As of the year 2000, the X-Com franchise had sold 470,000 games and made just over £1 million smackaroos, creator Julian Gollop revealed at GDC today. Consider that the original cost just £115,000 to make, and it was "a very profitable game" both for Julian Gollop and his brother as well as ye olde publisher Microprose.
But the game that became a legend - and was reincarnated so successfully recently - was nearly cancelled. Twice.
Gollop pitched X-Com to Microprose - his publisher of choice - and the publisher talked it over with him, suggested some alterations and ask that he go away and write a design document for the game.
This was the first near-death experience X-Com had.
"I went away and I designed the game. I came up with a design document which was just 12 pages long. I'd never written a game design document before in my life, by the way," he added. "And the problem with it was that it didn't really work for Microprose - they didn't understand how the game worked.
"I actually had to go there and personally explain things and have a lot of questions thrown at me. Steve [Hand]," someone who Gollop praised highly and who suggested the original X-Com name, "said the document was very poor and if it hadn't been for the fact that we'd done Laser Squad [Gollop's previous game], he would have cancelled the project there and then."
Hand also said Gollop's alien types "were boring". Ouch.
But disaster was averted and Microprose helped tighten the vision up. Incidentally, some of the only art Gollop saved from the 20-year-old project was of initial alien concepts. I captured a picture of the slide from GameSpot's stream. Remember that back then, everything had to fit within 2MB of data!
"[Spectrum Holobyte] came to review the projects in development in the UK and they took one look at X-Com and said 'Nah, we don't like this - cancel this project'."
The more serious near-death experience came when Spectrum Holobyte acquired Microprose in 1993. In fact, for a while there, X-Com was dead, dead as a doorknob.
"[Spectrum Holobyte] came to review the projects in development in the UK and they took one look at X-Com and said 'Nah, we don't like this - cancel this project'. The project was actually officially cancelled.

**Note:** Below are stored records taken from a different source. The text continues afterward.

/-! ## The arithmetic -/

/-- R143: temp100 is `tf · 100 / 5120` rounded to nearest, halves up, and TEMP's range. -/
def Obligations.Temp100Rounds : Prop :=
  (∀ tf : Int, temp100 tf = (tf * 5 + 128) / 256) ∧
  (∀ tf : Int, 5120 * temp100 tf ≤ 100 * tf + 2560 ∧ 100 * tf + 2560 < 5120 * (temp100 tf + 1)) ∧
  (∀ tf : Int, -4194224 ≤ tf → tf ≤ 4194144 →
    (-2 ^ 31 ≤ tf * 5 + 128 ∧ tf * 5 + 128 < 2 ^ 31) ∧ -81918 ≤ temp100 tf ∧ temp100 tf ≤ 81917) ∧
  temp100 128422 = 2508

/-- The formula of 41_compensation.md section 2 (the spec's own reconstruction, marked there as general
knowledge; log entry 16) with floor divisions, and the range the same file derives for it. -/
def Obligations.FineTemperatureFormulaAndRange : Prop :=
  ∀ (raw : Raw) (t1 t2 t3 : Half),
    compT raw t1 t2 t3 =
      (((raw.toNat : Int) / 8 - t1.toNat * 2) * t2.toInt) / 2048 +
      (((((raw.toNat : Int) / 16 - t1.toNat) * ((raw.toNat : Int) / 16 - t1.toNat)) / 4096) * t3.toInt) /
        16384 ∧
    -4194224 ≤ compT raw t1 t2 t3 ∧ compT raw t1 t2 t3 ≤ 4194144

/-- 41_compensation.md section 3 (the divisor guard): the sentinel comes exactly with a zero divisor, with
pressure 0, and P1 = 0 makes the divisor zero in both forms.  Only the wraps that can happen are written.
64-bit form: with `v = T_FINE - 128000` and D the product `(2^47 + ⌊wrap(v²·P3) / 2^8⌋ + v·P2·2^12) · P1`
wrapped, the divisor is `⌊D / 2^33⌋`, 0 exactly for D in [0, 2^33).  32-bit form: with
`v = ⌊T_FINE / 2⌋ - 64000`, `q = wrap(⌊v / 4⌋²)` and D the product
`(32768 + ⌊(⌊wrap(P3·⌊q / 2^13⌋) / 8⌋ + ⌊wrap(P2·v) / 2⌋) / 2^18⌋) · P1` wrapped, the divisor is `⌊D / 2^15⌋`,
0 exactly for D in [0, 2^15). -/
def Obligations.SentinelExactlyOnZeroDivisor : Prop :=
  ∀ (tf : Word) (raw : Raw) (c : CalTable),
    ((compP64 tf raw c).2 = true ↔ divisor64 tf c = 0) ∧
    ((compP32 tf raw c).2 = true ↔ divisor32 tf c = 0) ∧
    ((compP64 tf raw c).2 = true → (compP64 tf raw c).1 = 0) ∧
    ((compP32 tf raw c).2 = true → (compP32 tf raw c).1 = 0) ∧
    (c.p1 = 0 → divisor64 tf c = 0 ∧ divisor32 tf c = 0) ∧
    (∀ v D : Int, v = tf.toInt - 128000 →
      D = wrapS64 ((2 ^ 47 + wrapS64 (v * v * c.p3.toInt) / 2 ^ 8 + v * c.p2.toInt * 2 ^ 12) *
        c.p1.toNat) →
      divisor64 tf c = D / 2 ^ 33 ∧ (divisor64 tf c = 0 ↔ 0 ≤ D ∧ D < 2 ^ 33)) ∧
    (∀ v q D : Int, v = tf.toInt / 2 - 64000 → q = wrapS32 (v / 4 * (v / 4)) →
      D = wrapS32 ((32768 + (wrapS32 (c.p3.toInt * (q / 2 ^ 13)) / 2 ^ 3 +
        wrapS32 (c.p2.toInt * v) / 2) / 2 ^ 18) * c.p1.toNat) →
      divisor32 tf c = D / 2 ^ 15 ∧ (divisor32 tf c = 0 ↔ 0 ≤ D ∧ D < 2 ^ 15))

/-- Decision D19: compP64, which wraps after every operation on integers, is what 64-bit
two's-complement machine words compute. -/
def Obligations.Pressure64IsWordArithmetic : Prop :=
  ∀ (tf : Word) (raw : Raw) (c : CalTable), compP64 tf raw c = wordP64 tf raw c

/-- Decision D20: compP32 is what 32-bit machine words compute, with unsigned division by the divisor. -/
def Obligations.Pressure32IsWordArithmetic : Prop :=
  ∀ (tf : Word) (raw : Raw) (c : CalTable), compP32 tf raw c = wordP32 tf raw c

/-- 42_altitude.md section 2 (log2fx): for x ≠ 0 the result is below 2^29 and its integer part is exact. -/
def Obligations.LogarithmRangeAndIntegerPart : Prop :=
  ∀ x : Word, x ≠ 0 → log2fx x < 2 ^ 29 ∧
    2 ^ (log2fx x / 2 ^ 24) ≤ x.toNat ∧ x.toNat < 2 ^ (log2fx x / 2 ^ 24 + 1)

/-- 42_altitude.md section 2 (the ranges): "log2fx is nondecreasing". -/
def Obligations.LogarithmIsMonotone : Prop :=
  ∀ x y : Word, x ≠ 0 → x.toNat ≤ y.toNat → log2fx x ≤ log2fx y

/-- 42_altitude.md section 2 (log2fx: "truncated in its 24 fraction bits"): the fixed-point logarithm never
exceeds the real one, log2fx(x) / 2^24 ≤ log2 x. -/
def Obligations.LogarithmNeverExceedsTheRealOne : Prop :=
  ∀ x : Word, x ≠ 0 → 2 ^ log2fx x ≤ x.toNat ^ (2 ^ 24)

/-- 42_altitude.md section 2 (exp2core): k is the floor of the exponent and the mantissa stays in
[2^30, 2^31). -/
def Obligations.ExponentialMantissaBounds : Prop :=
  (∀ y : Int, (exp2core y).1 = y / 2 ^ 24 ∧ 2 ^ 30 ≤ (exp2core y).2 ∧ (exp2core y).2 < 2 ^ 31) ∧
  (exp2core 0xFFFFFF).2 = 2147483543

/-- 42_altitude.md section 2 (the ranges): for all operands in the domain, exp2fx's domain condition
holds with k in [-7, 6], and the altitude fits s32. -/
def Obligations.AltitudeFitsItsRegister : Prop :=
  ∀ p s : Word, p ≠ 0 → s ≠ 0 →
    (-7 ≤ (((log2fx p : Int) - log2fx s) * 817310617) / 2 ^ 32 / 2 ^ 24 ∧
      (((log2fx p : Int) - log2fx s) * 817310617) / 2 ^ 32 / 2 ^ 24 ≤ 6) ∧
    altfx p s = (44330 * (16777216 -
      (exp2fx ((((log2fx p : Int) - log2fx s) * 817310617) / 2 ^ 32) : Int))) / 2 ^ 16 ∧
    (BitVec.ofInt 32 (altfx p s)).toInt = altfx p s

/-- 42_altitude.md section 2: a pressure at or above the reference never gives a positive altitude, and
one at or below it never a negative one. -/
def Obligations.AltitudeHasTheRightSign : Prop :=
  ∀ p s : Word, s ≠ 0 → (s.toNat ≤ p.toNat → altfx p s ≤ 0) ∧ (p.toNat ≤ s.toNat → 0 ≤ altfx p s)

/-- 42_altitude.md section 2, a corner case of ALT: "PRESS > SLP gives a negative ALT".  Expected to
fail: two pressures whose logarithms agree in 24 fraction bits give altitude 0 (NOTES.md, Findings). -/
def Obligations.PressureAboveReferenceIsNegative : Prop :=
  ∀ p s : Word, s ≠ 0 → s.toNat < p.toNat → altfx p s < 0
end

"However," he added, "Pete Moreland, Adrian Parr, and Paul Hibbard [Microprose top brass] got together. They had a meeting and decided no, we're going to continue with this project. They didn't tell Spectrum Holobyte this, by the way.
"So really, thanks to the support from Microprose UK, the project was saved."
X-Com was already in QA testing at that point, by the way (to use a Gollopism). But the project was taking a bit longer than planned. Gollop signed an 18-month development contract with Microprose but whoops, it actually ended up being closer to 30.
Still, it hadn't been cancelled.
Then the phone rang and it was Spectrum Holobyte on the line, wanting a game to release by the end of the January-March 1994 financial quarter. "Pete Moreland said, 'Well, you know that project you told us to cancel... Well we've still got it."
The only problem was, by Christmas 1993, the state of X-Com "was actually very poor", Gollop recalled. The content was there "but it was very unplayable - it was really in a bad state".
"The last three months were particularly painful, because both myself and Nick were working seven days a week, 12 hours a day to get the game finished."
The rest, as they say, is history.
"...the Firaxis XCOM saved the day. It's like a phoenix rising from the ashes of the X-Com disaster..."
X-Com continued as a series right up to 2001, although by the end it was really X-Com in name only - all the turn-based strategy (and quality, what?) had bled out. X-Com's reputation had nosedived.
"But I would have to say that the Firaxis XCOM saved the day," Gollop remarked. "It's like a phoenix rising from the ashes of the X-Com disaster, to be honest, because I think the whole team at Firaxis did a tremendous job of creating something that was familiar but at the same time different and fresh. And it's amazing that after 20 years, a brand that had gone so badly in the wrong direction has finally been put right."